DESCRIPTION OF THE TASK
Check each line of the records below for the word "whose" and copy those where it appears.

Records from a data source
.....

theorem witness_CloveCommandsComplete :
    (∃ (s : State) (m : Mach), s.quiet = m ∧ m.sup = .ready)
    ∧ (∃ (s : State) (m : Mach) (m1 : Mach) (cl : Nat) (cv : Nat) (b : Band) (f : EccFault), s.quiet = m ∧ ((m.cluster cl).cloves.getD
        cv { state := .off }).cur = some b ∧ m1 = (m.modCluster cl (fun c =>
        { c with cloves := c.cloves.modify cv (fun x => { x with cur := none, bands := (x.bands + 1) % 2 ^ 32, lastMark := m.time }) })).count
        (K.RD_CLOVE_BANDS (17 * cl + cv)) ∧ b.discard = true)
    ∧ (∃ (s : State) (m : Mach) (m1 : Mach) (cl : Nat) (cv : Nat) (b : Band) (it : Item), s.quiet = m ∧ ((m.cluster cl).cloves.getD cv
        { state := .off }).cur = some b ∧ m1 = (m.modCluster cl (fun c =>
        { c with cloves := c.cloves.modify cv (fun x => { x with cur := none, bands := (x.bands + 1) % 2 ^ 32, lastMark := m.time }) })).count
        (K.RD_CLOVE_BANDS (17 * cl + cv)) ∧ b.discard = false ∧ m.ledger.any (fun x => x.same b) = true ∧ m.item? b.item = some it ∧
        m1.bandInputBad it b = false)
    ∧ (∃ (s : State) (m : Mach) (cl : Nat) (cv : Nat), s.quiet = m ∧ cl < m.nClusters ∧ ((m.cluster cl).cloves.getD cv
        { state := .off }).lastMark + 200 ≤ m.time)
    ∧ (∃ (s : State) (m : Mach) (cl : Nat) (cv : Nat), s.quiet = m ∧ cl < m.nClusters)
    ∧ (∃ (s : State) (m : Mach) (cl : Nat), s.quiet = m ∧ ((m.cluster cl).cloves.getD 16 { state := .off }).state = .inService ∧
        ((m.cluster cl).cloves.getD 16 { state := .off }).loading = true ∧ ∃ (m1 : Mach), m1 = m.modCluster cl (fun c =>
        { c with cloves := c.cloves.modify 16 (fun x => { x with loading := false, lastMark := m.time }) }))
    ∧ (∃ (s : State) (m : Mach) (m1 : Mach) (m2 : Mach) (m3 : Mach) (cl : Nat) (cv : Nat) (k : Nat) (j : Nat) (v : Clove), s.quiet = m
        ∧ m.runCluster cl = m1 ∧ (m1.cluster cl).cloves.getD cv { state := .off } = v ∧ v.serving = true ∧ v.cur = none ∧ v.deque = []
        ∧ (m1.cluster cl).reloading = false ∧ m1.clusterUp cl = true ∧ ((∀ t, v.lastRemote = some t → t + 2 ≤ m1.time)) ∧ m2 =
        m1.modCluster cl (fun c => { c with cloves := c.cloves.modify cv (fun x => { x with lastRemote := some m1.time }) }) ∧
        ((List.range m2.nClusters).filter (fun k => k != cl && m2.clusterUp k && (m2.cluster k).gen == (m1.cluster cl).gen)) = [])
    ∧ (∃ (s : State) (m : Mach) (m1 : Mach) (m2 : Mach) (m3 : Mach) (cl : Nat) (cv : Nat) (k : Nat) (j : Nat) (v : Clove), s.quiet = m
        ∧ m.runCluster cl = m1 ∧ (m1.cluster cl).cloves.getD cv { state := .off } = v ∧ v.serving = true ∧ v.cur = none ∧ v.deque = []
        ∧ (m1.cluster cl).reloading = false ∧ m1.clusterUp cl = true ∧ ((∀ t, v.lastRemote = some t → t + 2 ≤ m1.time)) ∧ m2 =
        m1.modCluster cl (fun c => { c with cloves := c.cloves.modify cv (fun x => { x with lastRemote := some m1.time }) }) ∧
        (List.range m2.nClusters).filter (fun k => k != cl && m2.clusterUp k && (m2.cluster k).gen == (m1.cluster cl).gen) = [k] ∧
        (m2.cluster k).backlog ≠ 0 ∧ (m2.cluster k).deepest = some j ∧ m2.steal k j cl cv = (m3, true)) :=
  ⟨⟨on up, _, rfl, by decide +kernel⟩,
   ⟨on (withClove up 0 3 { state := .inService, cur := some { band 5 with discard := true } }), _, _, 0, 3, _, .none, rfl, rfl, rfl,
      by decide +kernel⟩,
   ⟨on { withClove up 0 3 { state := .inService, cur := some (band 5) } with ledger := [band 5], items := [item 5 0 .rendering] }, _,
      _, 0, 3, _, _, rfl, rfl, rfl, by decide +kernel, by decide +kernel, rfl, by decide +kernel⟩,
   ⟨on { up with time := 200 }, _, 3, 16, rfl, by decide +kernel, by decide +kernel⟩,
   ⟨on up, _, 3, 15, rfl, by decide +kernel⟩,
   ⟨on (withClove up 0 16 { state := .inService, loading := true }), _, 0, rfl, by decide +kernel, by decide +kernel, _, rfl⟩,
   ⟨on (rdy (withClove up 0 3 { state := .inService }) (rdyCluster 0) vReady), _, _, _, up, 0, 3, 0, 0, _, rfl, rfl, rfl,
      by decide +kernel, by decide +kernel, by decide +kernel, by decide +kernel, by decide +kernel, fun _ h => (Option.some_ne_none _
      (h.symm.trans (by decide +kernel))).elim, rfl, by decide +kernel⟩,
   ⟨on (rdy (rdy (withClove (withClove up 0 3 { state := .inService }) 1 2
      { state := .inService, deque := [band 5, band 6, band 7, band 8] }) (rdyCluster 0) vReady) (rdyCluster 1) vReady), _, _, _, _,
      0, 3, 1, 2, _, rfl, rfl, rfl, by decide +kernel, by decide +kernel, by decide +kernel, by decide +kernel, by decide +kernel, fun
      _ h => (Option.some_ne_none _ (h.symm.trans (by decide +kernel))).elim, rfl, by decide +kernel, by decide +kernel,
      by decide +kernel, rfl⟩⟩

theorem witness_ClusterCommandsComplete :
    (∃ (s : State) (m : Mach) (cl : Nat) (off : Nat) (home : Nat), s.quiet = m ∧ cl < m.nClusters ∧ off < 0x100000 ∧ home =
        (m.cluster cl).serves (off / 256) ∧ off / 256 ∈ (m.cluster cl).retired)
    ∧ (∃ (s : State) (m : Mach) (cl : Nat) (off : Nat) (home : Nat), s.quiet = m ∧ cl < m.nClusters ∧ off < 0x100000 ∧ home =
        (m.cluster cl).serves (off / 256) ∧ off / 256 ∉ (m.cluster cl).retired ∧ ∃ (m1 : Mach), m1 = ((m.modCluster cl (fun c =>
        c.retire (off / 256))).put (K.RD_CL_SRAM_RETIRED cl) (min 255 (m.g (K.RD_CL_SRAM_RETIRED cl) + 1))).raise 0x2404 [cl, off /
        256 * 256] ∧ home < 0x400)
    ∧ (∃ (s : State) (m : Mach) (cl : Nat) (off : Nat) (home : Nat), s.quiet = m ∧ cl < m.nClusters ∧ off < 0x100000 ∧ home =
        (m.cluster cl).serves (off / 256) ∧ off / 256 ∉ (m.cluster cl).retired ∧ ∃ (m1 : Mach), m1 = ((m.modCluster cl (fun c =>
        c.retire (off / 256))).put (K.RD_CL_SRAM_RETIRED cl) (min 255 (m.g (K.RD_CL_SRAM_RETIRED cl) + 1))).raise 0x2404 [cl, off /
        256 * 256] ∧ 0x400 ≤ home ∧ home < 0x510)
    ∧ (∃ (s : State) (m : Mach) (cl : Nat) (off : Nat) (home : Nat), s.quiet = m ∧ cl < m.nClusters ∧ off < 0x100000 ∧ home =
        (m.cluster cl).serves (off / 256) ∧ off / 256 ∉ (m.cluster cl).retired ∧ ∃ (m1 : Mach), m1 = ((m.modCluster cl (fun c =>
        c.retire (off / 256))).put (K.RD_CL_SRAM_RETIRED cl) (min 255 (m.g (K.RD_CL_SRAM_RETIRED cl) + 1))).raise 0x2404 [cl, off /
        256 * 256] ∧ 0x510 ≤ home ∧ (∀ n, ((m1.cluster cl).cloves.getD n { state := .off }).cur = none))
    ∧ (∃ (s : State) (m : Mach) (cl : Nat), s.quiet = m ∧ (m.cluster cl).reloading = true)
    ∧ (∃ (s : State) (m : Mach) (rates : List Nat) (v : Nat), s.quiet = m ∧ v = (if m.renderDemand rates = 0 then 0xFFFF else min
        0xFFFE (m.clovesInService * m.cloveRate * 1000000 * 100 / m.renderDemand rates)))
    ∧ (∃ (s : State) (m : Mach) (cl : Nat), s.quiet = m ∧ s.admits (K.RD_CL_CTRL cl) (leBytes 1 1) = some 1 ∧ ((m.ready (rdyCluster
        cl) = vReady ∨ m.ready (rdyCluster cl) = vDegraded)))
    ∧ (∃ (s : State) (m : Mach) (cl : Nat), s.quiet = m ∧ m.drained cl = true)
    ∧ (∃ (s : State) (m : Mach) (cl : Nat), s.quiet = m ∧ s.admits (K.RD_CL_CTRL cl) (leBytes 1 2) = some 2 ∧ ((m.ready (rdyCluster
        cl) = vOff ∨ m.ready (rdyCluster cl) = vFault)))
    ∧ (∃ (s : State) (m : Mach) (cl : Nat) (k : Nat), s.quiet = m ∧ (m.cluster cl).phase = .copying ∧ k = 2 * (m.cluster cl).loadSel +
        1)
    ∧ (∃ (s : State) (m : Mach) (m1 : Mach) (cl : Nat) (failed : Nat) (sp : Nat) (n : Nat) (cs : List Clove), s.quiet = m ∧ (m.cluster
        cl).phase = .selfTest ∧ selfTestCloves m.hasSpares (m.cluster cl).spareOf failed m.time (m.cluster cl).cloves = (cs, sp) ∧ n =
        (cs.filter (fun v => v.state == .inService)).length ∧ m1 = (m.modCluster cl (fun c =>
        { c with cloves := cs, spareOf := sp, phase := .idle, retired := [], replaced := [], reloading := false, verified := true, gen := c.loadGen })).put
        (K.RD_CL_SRAM_RETIRED cl) 0)
    ∧ (∃ (s : State) (m : Mach) (cl : Nat) (n : Nat), s.quiet = m ∧ s.admits (K.RD_CL_CTRL cl) (leBytes 1 3) = some 3 ∧ m.ready
        (rdyCluster cl) = vOff ∧ (m.cluster cl).verified = true ∧ n = ((m.cluster cl).cloves.filter (fun v => v.state ==
        .inService)).length ∧ ∃ (m1 : Mach), m1 = m.modCluster cl (fun c =>
        { c with phase := .idle, cloves := c.cloves.map (fun v => { v with lastMark := m.time }) }))
    ∧ (∃ (s : State) (m : Mach) (gen : Nat) (cl : Nat), s.quiet = m ∧ s.admits K.RD_GEN_SELECT (leBytes 4 gen) = some gen ∧ cl <
        m.nClusters ∧ m.isUp (rdyCluster cl) = true ∧ (m.cluster cl).gen = gen) :=
  ⟨⟨on (up.modCluster 1 (fun c => { c with retired := [2] })), _, 1, 767, _, rfl, by decide +kernel, by decide +kernel, rfl,
      by decide +kernel⟩,
   ⟨on up, _, 3, 0x3FFFF, _, rfl, by decide +kernel, by decide +kernel, rfl, by decide +kernel, _, rfl, by decide +kernel⟩,
   ⟨on up, _, 3, 0x50FFF, _, rfl, by decide +kernel, by decide +kernel, rfl, by decide +kernel, _, rfl, by decide +kernel,
      by decide +kernel⟩,
   ⟨on up, _, 3, 0x51000, _, rfl, by decide +kernel, by decide +kernel, rfl, by decide +kernel, _, rfl, by decide +kernel,
      idle_cloves (by decide +kernel)⟩,
   ⟨on (up.modCluster 1 (fun c => { c with reloading := true })), _, 1, rfl, by decide +kernel⟩,
   ⟨on up, _, [], _, rfl, rfl⟩,
   ⟨on (rdy up (rdyCluster 2) vReady), _, 2, rfl, by decide +kernel, by decide +kernel⟩,
   ⟨on (up.modCluster 1 (fun c => { c with phase := .draining })), _, 1, rfl, by decide +kernel⟩,
   ⟨on (rdy up (rdyCluster 2) vFault), _, 2, rfl, by decide +kernel, by decide +kernel⟩,
   ⟨on (up.modCluster 1 (fun c => { c with phase := .copying })), _, 1, _, rfl, by decide +kernel, rfl⟩,
   ⟨on (up.modCluster 1 (fun c => { c with phase := .selfTest })), _, _, 1, 1, _, _, _, rfl, by decide +kernel, rfl, rfl, rfl⟩,
   ⟨on (up.modCluster 2 (fun c => { c with verified := true })), _, 2, _, rfl, by decide +kernel, by decide +kernel,
      by decide +kernel, rfl, _, rfl⟩,
   ⟨on (rdy (up.modCluster 2 (fun c => { c with gen := 7 })) (rdyCluster 2) vDegraded), _, 7, 2, rfl, by decide +kernel,
      by decide +kernel, by decide +kernel, by decide +kernel⟩⟩

theorem witness_EnergyCommandsComplete :
    (∃ (s : State) (m : Mach) (id : Nat) (it : Item), s.quiet = m ∧ m.item? id = some it ∧ it.state = .rendering ∧ it.station ≠ 0x10
        ∧ it.plan.complete = false ∧ it.plan.heads ≠ [] ∧ it.plan.heads.all HeadPlan.reported = true)
    ∧ (∃ (s : State) (m : Mach) (index : Nat) (sub : Nat) (v : Nat) (st : Nat) (data : List Byte), s.quiet = m ∧ s.admits (index * 256
        + sub) data = some v ∧ renderInput (index * 256 + sub) = true ∧ 0x2700 ≤ index ∧ sub < 256 ∧ (index - 0x2700) % 0x20 ≠ 0x01 ∧
        (m.put (index * 256 + sub) v).inputStation (index * 256 + sub) = some st)
    ∧ (∃ (s : State) (m : Mach) (hp : Nat) (v : Nat), s.quiet = m ∧ s.admits (K.HP_TRIM_UPPER hp) (leBytes 2 v) = some v ∧ sext 16
        (m.g (K.HP_TRIM_LOWER hp)) ≤ sext 16 v)
    ∧ (∃ (s : State) (m : Mach) (hp : Nat) (v : Nat), s.quiet = m ∧ s.admits (K.HP_TRIM_LOWER hp) (leBytes 2 v) = some v ∧ sext 16 v ≤
        sext 16 (m.g (K.HP_TRIM_UPPER hp)))
    ∧ (∃ (s : State) (m : Mach) (hp : Nat), s.quiet = m ∧ s.admits (K.HP_TRIM_UNFREEZE hp) (leBytes 1 1) = some 1)
    ∧ (∃ (s : State) (m : Mach) (hp : Nat), s.quiet = m ∧ s.admits (K.HP_PLAN_UNFREEZE hp) (leBytes 1 1) = some 1)
    ∧ (∃ (s : State) (m : Mach) (hp : Nat), s.quiet = m ∧ s.admits (K.HP_GAIN_RESET hp) (leBytes 1 1) = some 1)
    ∧ (∃ (s : State) (m : Mach) (hp : Nat) (v : Nat) (k : Nat) (upper : Bool), s.quiet = m ∧ k = (if upper then K.HP_GAIN_UPPER hp
        else K.HP_GAIN_LOWER hp) ∧ s.admits k (leBytes 2 v) = some v)
    ∧ (∃ (s : State) (m : Mach) (hp : Nat) (thm : Nat) (t : Nat) (it : Item), s.quiet = m ∧ (m.head hp).thmBad.getD thm none = some t
        ∧ m.item? (m.g (K.HP_ITEM hp)) = some it ∧ (m.head hp).thmRaised.getD thm false = false ∧ t + 1000 * it.s (K.THM_STALE hp) <
        m.time ∧ thm < it.s (K.THM_COUNT hp)) :=
  ⟨⟨on
      { up with items := [{ item 5 0 .rendering with plan := { heads := [{ head := 0, dots := 64, addr := 0, sums := 0, reported := true }] } }] },
      _, 5, _, rfl, rfl, by decide +kernel, by decide +kernel, by decide +kernel, by decide +kernel, by decide +kernel⟩,
   ⟨on up, _, 0x2703, 2, 5, 0, leBytes 512 5, rfl, by decide +kernel, by decide +kernel, by decide +kernel, by decide +kernel,
      by decide +kernel, by decide +kernel⟩,
   ⟨on up, _, 0, 128, rfl, by decide +kernel, by decide +kernel⟩,
   ⟨on up, _, 3, 0, rfl, by decide +kernel, by decide +kernel⟩,
   ⟨on up, _, 0, rfl, by decide +kernel⟩,
   ⟨on up, _, 0, rfl, by decide +kernel⟩,
   ⟨on up, _, 0, rfl, by decide +kernel⟩,
   ⟨on up, _, 0, 6144, _, true, rfl, rfl, by decide +kernel⟩,
   ⟨on
      { up with time := 5000000, items := [{ item 5 0 .printing with snap := [(K.THM_COUNT 0, 8), (K.THM_STALE 0, 100)] }], heads := up.heads.modify 0 (fun x => { x with thmBad := [some 1, none, none, none, none, none, none, none] }), dict := (up.put (K.HP_ITEM 0) 5).dict },
      _, 0, 0, _, _, rfl, rfl, rfl, by decide +kernel, by decide +kernel, by decide +kernel⟩⟩
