-- ==== Sys2Proof/Syntax.lean ====
section
/-!
DEFINITION. The commands of the block: one constructor for each row of spec/opcode_table.json, with the operands that
the outside world (or the elapse of time) supplies. A mailbox command carries no operand of its own: its request lies
in a mailbox slot, where the CP finds it (R46, R49).
-/
namespace Sys2Proof

/-- The strap levels sampled at POR_N (R75, R512). -/
structure Straps where
  /-- STRAP_BOOT, 2 bits. -/
  boot : Nat
  /-- STRAP_HWINIT. -/
  hwinit : Bool
  /-- STRAP_SMBADDR, 3 bits. -/
  smb : Nat
deriving DecidableEq, Repr

/-- What the world outside the CP decides at a reset: whether the flash answers the boot ROM (R77) and which
memory stacks fail their link at power-up (R394). -/
structure BootEnv where
  /-- R76, R77: the system PLL locks, so that the boot ROM runs. -/
  pllLocks : Bool
  /-- R77: the flash answers. -/
  flashAnswers : Bool
  /-- R394: stacks whose link does not come up. -/
  failedStacks : List Nat
deriving DecidableEq, Repr

/-- The registers of an Aster core (R359). -/
inductive RegName where
  | g (n : Nat) | p (n : Nat) | cb (n : Nat) | cl (n : Nat) | acc (n : Nat) | lc (n : Nat)
  /-- The status register, and its SAT bit as an instruction sets it. -/
  | status | sat
deriving DecidableEq, Repr

/-- The registers that MOV reads and writes (R359). -/
inductive MovReg where
  | g (n : Nat) | p (n : Nat) | cb (n : Nat) | cl (n : Nat) | status
deriving DecidableEq, Repr

/-- A g register or an immediate. -/
inductive GSrc where
  | reg (n : Nat) | imm (v : Int)
deriving DecidableEq, Repr

/-- The address forms of loads and stores (R365). -/
inductive AddrForm where
  /-- [p]. -/
  | plain (p : Nat)
  /-- [p + imm] and [p + g]. -/
  | offset (p : Nat) (inc : GSrc)
  /-- [p]+=imm and [p]+=g. -/
  | post (p : Nat) (inc : GSrc)
  /-- [p]%=imm and [p]%=g. -/
  | circ (p : Nat) (inc : GSrc)
deriving DecidableEq, Repr

/-- A load or store (R363). -/
inductive LsOp where
  | none
  /-- LDB, LDBU, LDH, LDHU, LDW: bytes, sign extension, destination, address. -/
  | load (size : Nat) (signed : Bool) (g : Nat) (addr : AddrForm)
  /-- STB, STH, STW. -/
  | store (size : Nat) (g : Nat) (addr : AddrForm)
  /-- VLD. -/
  | vld (q : Nat) (addr : AddrForm)
  /-- VST. -/
  | vst (q : Nat) (addr : AddrForm)
deriving DecidableEq, Repr

/-- What a MAC does with its accumulator (R367). -/
inductive MacKind where
  | mul | mac | msu
deriving DecidableEq, Repr

/-- The M slot (R363, R367): operands and the options .S .F .R. -/
inductive MacOp where
  | none
  | dot (kind : MacKind) (acc qa qb : Nat) (s f r : Bool)
  | lane (kind : MacKind) (qa qb : Nat) (s f r : Bool)
deriving DecidableEq, Repr

/-- The integer operations with two sources (R363). -/
inductive AluKind where
  | add | sub | and | or | xor | shl | shr | sar | cmpEq | cmpNe | cmpLt | cmpLtu | cmpGe | cmpGeu
deriving DecidableEq, Repr

/-- The rounding modes of ACCX (R368). -/
inductive RoundMode where
  | t | hu | he
deriving DecidableEq, Repr

/-- The conditions of BC (R363). -/
inductive BranchCond where
  | zero | nonZero | negative | nonNegative
deriving DecidableEq, Repr

/-- The A slot (R363). -/
inductive AOp where
  | none
  | alu (kind : AluKind) (gd : Nat) (a b : GSrc)
  | mov (dst src : MovReg)
  | movImm (gd : Nat) (v : Int)
  | accx (gd acc shift : Nat) (round : RoundMode) (wide : Bool) (sat : Bool)
  | norm (gd gs : Nat)
  | norma (gd acc : Nat)
  | expb (gd qs ga : Nat)
  | scale (qd qs gk : Nat)
  | lbin (gd gs k : Nat)
  | branch (target : Nat)
  | branchReg (g : Nat)
  | branchIf (cond : BranchCond) (g target : Nat)
  | loop (n : Nat) (count : GSrc) (stop : Nat)
  | svc (n : Nat)
  /-- R364: a reserved encoding. -/
  | reserved
deriving DecidableEq, Repr

/-- What takes effect after two delay slots (R361). -/
inductive CtlOp where
  | branch (target : Nat)
  /-- A conditional branch whose condition does not hold. -/
  | untaken
  /-- A service and the bundle of its SVC. -/
  | svc (n pc : Nat)
  | loop (n count stop : Nat)
deriving DecidableEq, Repr
/-- What a module answers to a poll (R155, R156). -/
structure OpticsReading where
  /-- What the identifier in byte 0 at 0x50 tells: 1 SFF-8472, 2 CMIS, 3 unknown. -/
  ident : Nat
  /-- R156: the alarms, bits 5:0. -/
  alarms : Nat
  /-- R156: temperature, 16 bits, 1/256 degree. -/
  temp : Nat
  /-- R156: supply, 100 µV. -/
  vcc : Nat
  /-- R156: bias, 2 µA. -/
  bias : Nat
  /-- R156: transmit power, 0.1 µW. -/
  txPower : Nat
  /-- R156: receive power, 0.1 µW. -/
  rxPower : Nat
deriving DecidableEq, Repr
/-- A bundle: its four slots (R360). The spec gives no bit encoding of a bundle (log 30). -/
structure Bundle where
  ls0 : LsOp
  ls1 : LsOp
  m : MacOp
  a : AOp
deriving DecidableEq, Repr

.....

SOLUTION TO THIS PROBLEM
  /-- R394: stacks whose link does not come up. -/
  /-- A conditional branch whose condition does not hold. -/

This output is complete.